◆ WHAT IS EXPECTED: Within the data that follows, set down exactly the lines from the one containing "def spotMap (sp" through the one containing "[BitVec.ofNat 8 a]", both ends included.

◆ MATERIAL SUPPLIED:
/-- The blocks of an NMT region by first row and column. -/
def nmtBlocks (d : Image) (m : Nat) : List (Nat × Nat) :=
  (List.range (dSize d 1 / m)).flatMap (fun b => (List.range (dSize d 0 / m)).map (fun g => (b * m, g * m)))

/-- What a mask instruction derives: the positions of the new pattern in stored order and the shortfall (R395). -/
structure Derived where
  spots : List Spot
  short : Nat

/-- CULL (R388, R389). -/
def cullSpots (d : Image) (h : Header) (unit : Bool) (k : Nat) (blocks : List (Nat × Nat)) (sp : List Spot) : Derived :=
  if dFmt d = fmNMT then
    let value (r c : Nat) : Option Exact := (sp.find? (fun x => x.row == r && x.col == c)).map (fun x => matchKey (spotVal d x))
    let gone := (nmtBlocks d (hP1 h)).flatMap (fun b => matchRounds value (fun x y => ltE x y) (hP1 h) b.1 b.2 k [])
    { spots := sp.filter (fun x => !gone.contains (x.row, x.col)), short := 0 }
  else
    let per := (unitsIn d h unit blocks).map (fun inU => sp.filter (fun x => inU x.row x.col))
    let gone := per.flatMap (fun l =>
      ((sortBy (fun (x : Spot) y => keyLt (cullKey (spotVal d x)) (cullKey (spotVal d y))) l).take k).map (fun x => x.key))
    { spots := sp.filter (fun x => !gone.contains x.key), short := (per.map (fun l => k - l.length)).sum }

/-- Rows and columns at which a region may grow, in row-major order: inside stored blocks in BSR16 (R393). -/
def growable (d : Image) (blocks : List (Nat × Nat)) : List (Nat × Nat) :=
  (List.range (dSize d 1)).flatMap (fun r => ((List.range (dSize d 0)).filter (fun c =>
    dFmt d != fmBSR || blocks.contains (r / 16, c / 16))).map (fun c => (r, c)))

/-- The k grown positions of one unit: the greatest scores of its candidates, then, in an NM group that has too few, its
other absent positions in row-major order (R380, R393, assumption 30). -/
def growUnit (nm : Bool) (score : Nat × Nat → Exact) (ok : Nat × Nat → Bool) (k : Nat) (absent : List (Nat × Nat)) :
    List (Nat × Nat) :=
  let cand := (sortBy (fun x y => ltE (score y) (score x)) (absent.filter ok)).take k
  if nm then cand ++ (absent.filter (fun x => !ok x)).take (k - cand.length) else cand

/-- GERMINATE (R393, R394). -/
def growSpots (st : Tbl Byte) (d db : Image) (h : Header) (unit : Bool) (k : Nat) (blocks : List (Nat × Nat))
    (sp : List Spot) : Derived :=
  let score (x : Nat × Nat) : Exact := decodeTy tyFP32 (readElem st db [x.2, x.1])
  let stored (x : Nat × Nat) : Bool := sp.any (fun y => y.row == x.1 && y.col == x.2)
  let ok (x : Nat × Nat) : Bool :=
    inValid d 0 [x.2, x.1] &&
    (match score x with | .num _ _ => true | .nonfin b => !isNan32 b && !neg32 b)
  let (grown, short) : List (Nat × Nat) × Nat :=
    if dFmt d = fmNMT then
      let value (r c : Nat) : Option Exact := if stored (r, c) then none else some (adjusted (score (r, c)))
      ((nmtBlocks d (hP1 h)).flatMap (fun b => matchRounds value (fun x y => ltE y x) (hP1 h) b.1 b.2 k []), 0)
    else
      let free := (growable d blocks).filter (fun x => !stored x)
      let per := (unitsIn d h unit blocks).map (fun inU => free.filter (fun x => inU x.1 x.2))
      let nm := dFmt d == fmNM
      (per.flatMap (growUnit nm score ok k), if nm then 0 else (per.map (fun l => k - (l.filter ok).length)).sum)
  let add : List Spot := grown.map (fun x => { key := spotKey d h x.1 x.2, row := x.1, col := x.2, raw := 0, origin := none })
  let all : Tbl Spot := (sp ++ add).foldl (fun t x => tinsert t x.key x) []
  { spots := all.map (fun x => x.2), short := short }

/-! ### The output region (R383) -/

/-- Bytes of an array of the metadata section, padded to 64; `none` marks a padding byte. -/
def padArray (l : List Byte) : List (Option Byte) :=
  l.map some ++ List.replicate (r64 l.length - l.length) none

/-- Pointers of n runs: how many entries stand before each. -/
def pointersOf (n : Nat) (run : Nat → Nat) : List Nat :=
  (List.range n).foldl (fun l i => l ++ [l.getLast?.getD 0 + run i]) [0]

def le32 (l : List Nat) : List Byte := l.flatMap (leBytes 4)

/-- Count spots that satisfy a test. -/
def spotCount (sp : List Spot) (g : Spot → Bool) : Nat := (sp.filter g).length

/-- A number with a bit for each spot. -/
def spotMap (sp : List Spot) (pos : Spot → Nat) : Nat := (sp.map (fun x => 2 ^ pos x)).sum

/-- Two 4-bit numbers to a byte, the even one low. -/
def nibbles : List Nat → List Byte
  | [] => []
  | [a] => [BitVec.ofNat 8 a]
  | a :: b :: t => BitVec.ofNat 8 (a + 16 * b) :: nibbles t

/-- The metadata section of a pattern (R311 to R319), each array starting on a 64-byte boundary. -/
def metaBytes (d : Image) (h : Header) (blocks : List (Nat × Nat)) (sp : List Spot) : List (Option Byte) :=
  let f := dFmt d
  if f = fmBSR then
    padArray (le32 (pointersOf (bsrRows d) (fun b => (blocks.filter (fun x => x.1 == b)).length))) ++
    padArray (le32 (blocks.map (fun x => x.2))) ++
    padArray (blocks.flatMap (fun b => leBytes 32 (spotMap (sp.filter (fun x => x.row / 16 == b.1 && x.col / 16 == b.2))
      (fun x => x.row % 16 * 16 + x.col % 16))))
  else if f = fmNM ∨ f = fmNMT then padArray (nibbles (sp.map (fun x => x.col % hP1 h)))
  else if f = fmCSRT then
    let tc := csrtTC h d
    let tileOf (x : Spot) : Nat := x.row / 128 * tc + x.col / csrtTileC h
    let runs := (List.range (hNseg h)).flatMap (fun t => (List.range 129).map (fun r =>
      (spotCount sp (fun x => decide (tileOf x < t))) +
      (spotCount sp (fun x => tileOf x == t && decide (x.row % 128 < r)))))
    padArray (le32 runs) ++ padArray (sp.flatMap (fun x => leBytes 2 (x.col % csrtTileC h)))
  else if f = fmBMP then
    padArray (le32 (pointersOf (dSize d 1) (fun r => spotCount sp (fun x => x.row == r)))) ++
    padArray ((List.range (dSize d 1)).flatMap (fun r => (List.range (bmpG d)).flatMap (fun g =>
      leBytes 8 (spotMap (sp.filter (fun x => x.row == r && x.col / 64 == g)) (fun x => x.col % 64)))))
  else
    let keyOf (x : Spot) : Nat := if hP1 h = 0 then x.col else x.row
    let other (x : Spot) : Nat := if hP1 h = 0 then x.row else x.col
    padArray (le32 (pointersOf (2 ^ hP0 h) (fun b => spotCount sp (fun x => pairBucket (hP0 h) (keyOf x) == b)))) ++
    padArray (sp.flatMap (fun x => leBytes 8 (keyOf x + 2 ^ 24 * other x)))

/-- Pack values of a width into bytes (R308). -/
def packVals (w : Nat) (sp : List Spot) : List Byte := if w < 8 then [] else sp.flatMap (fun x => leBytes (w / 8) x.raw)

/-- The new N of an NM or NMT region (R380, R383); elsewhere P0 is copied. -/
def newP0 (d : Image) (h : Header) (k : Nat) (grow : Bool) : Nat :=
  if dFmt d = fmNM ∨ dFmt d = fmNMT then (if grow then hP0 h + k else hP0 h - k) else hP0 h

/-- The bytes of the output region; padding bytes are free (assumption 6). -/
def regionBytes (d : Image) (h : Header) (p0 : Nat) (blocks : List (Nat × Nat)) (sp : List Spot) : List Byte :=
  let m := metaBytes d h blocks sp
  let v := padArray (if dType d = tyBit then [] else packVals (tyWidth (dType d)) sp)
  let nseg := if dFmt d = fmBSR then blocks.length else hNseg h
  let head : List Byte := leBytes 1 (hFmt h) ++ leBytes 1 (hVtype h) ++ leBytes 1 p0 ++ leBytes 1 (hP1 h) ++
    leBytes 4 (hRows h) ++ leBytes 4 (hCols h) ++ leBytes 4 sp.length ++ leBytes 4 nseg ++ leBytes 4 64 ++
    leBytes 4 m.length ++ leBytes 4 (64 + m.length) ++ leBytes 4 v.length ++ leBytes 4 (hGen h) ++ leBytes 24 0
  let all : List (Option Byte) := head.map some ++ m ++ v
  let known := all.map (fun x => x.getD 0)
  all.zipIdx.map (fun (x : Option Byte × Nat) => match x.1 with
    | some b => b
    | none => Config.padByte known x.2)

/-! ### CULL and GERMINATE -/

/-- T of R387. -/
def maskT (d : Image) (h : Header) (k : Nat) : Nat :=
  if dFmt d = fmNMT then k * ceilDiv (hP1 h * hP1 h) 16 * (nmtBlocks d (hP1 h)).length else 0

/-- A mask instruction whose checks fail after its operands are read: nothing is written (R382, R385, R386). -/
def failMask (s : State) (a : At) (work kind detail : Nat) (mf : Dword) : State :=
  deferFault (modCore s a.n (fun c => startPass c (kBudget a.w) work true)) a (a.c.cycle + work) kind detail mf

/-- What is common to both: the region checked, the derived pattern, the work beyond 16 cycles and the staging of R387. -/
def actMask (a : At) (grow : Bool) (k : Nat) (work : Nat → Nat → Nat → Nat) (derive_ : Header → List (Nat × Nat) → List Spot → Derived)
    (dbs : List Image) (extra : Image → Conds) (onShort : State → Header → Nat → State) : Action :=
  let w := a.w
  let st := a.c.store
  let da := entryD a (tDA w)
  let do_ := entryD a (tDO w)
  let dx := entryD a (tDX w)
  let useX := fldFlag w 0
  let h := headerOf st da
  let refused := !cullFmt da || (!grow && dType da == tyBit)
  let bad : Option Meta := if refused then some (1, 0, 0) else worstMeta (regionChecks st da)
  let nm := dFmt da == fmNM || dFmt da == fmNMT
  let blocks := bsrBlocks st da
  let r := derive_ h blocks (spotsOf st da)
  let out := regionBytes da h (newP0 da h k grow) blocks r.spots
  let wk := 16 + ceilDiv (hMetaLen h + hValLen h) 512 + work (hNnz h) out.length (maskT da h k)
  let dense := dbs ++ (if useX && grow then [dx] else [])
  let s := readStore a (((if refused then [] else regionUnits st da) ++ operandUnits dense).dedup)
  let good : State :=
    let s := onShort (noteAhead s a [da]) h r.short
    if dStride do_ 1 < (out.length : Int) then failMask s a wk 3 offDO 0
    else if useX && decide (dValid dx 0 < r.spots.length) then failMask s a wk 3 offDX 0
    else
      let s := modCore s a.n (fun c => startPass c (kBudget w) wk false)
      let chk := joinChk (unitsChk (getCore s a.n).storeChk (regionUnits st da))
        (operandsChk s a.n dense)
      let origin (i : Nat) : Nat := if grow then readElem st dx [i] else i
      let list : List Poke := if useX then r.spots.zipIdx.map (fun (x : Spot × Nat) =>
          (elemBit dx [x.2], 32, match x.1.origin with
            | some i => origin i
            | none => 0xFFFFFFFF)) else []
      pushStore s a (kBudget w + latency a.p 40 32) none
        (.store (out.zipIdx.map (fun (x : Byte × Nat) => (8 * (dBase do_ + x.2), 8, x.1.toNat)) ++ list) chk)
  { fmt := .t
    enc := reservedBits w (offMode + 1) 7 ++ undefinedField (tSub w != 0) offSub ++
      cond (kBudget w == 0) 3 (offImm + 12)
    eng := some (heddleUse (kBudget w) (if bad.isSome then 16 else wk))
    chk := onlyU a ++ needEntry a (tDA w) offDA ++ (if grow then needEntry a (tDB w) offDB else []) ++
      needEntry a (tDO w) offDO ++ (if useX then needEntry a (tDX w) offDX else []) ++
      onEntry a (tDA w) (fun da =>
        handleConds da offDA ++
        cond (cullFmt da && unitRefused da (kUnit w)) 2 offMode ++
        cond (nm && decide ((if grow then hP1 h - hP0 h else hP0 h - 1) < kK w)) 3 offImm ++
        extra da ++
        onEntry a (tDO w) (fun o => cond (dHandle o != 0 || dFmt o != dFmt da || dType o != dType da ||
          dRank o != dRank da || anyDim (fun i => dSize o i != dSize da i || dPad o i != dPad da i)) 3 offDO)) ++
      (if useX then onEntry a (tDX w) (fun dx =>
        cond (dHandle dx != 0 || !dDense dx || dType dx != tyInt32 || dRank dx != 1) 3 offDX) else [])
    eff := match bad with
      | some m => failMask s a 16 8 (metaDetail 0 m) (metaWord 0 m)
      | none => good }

◆ FINAL ANSWER:
def spotMap (sp : List Spot) (pos : Spot → Nat) : Nat := (sp.map (fun x => 2 ^ pos x)).sum

/-- Two 4-bit numbers to a byte, the even one low. -/
def nibbles : List Nat → List Byte
  | [] => []
  | [a] => [BitVec.ofNat 8 a]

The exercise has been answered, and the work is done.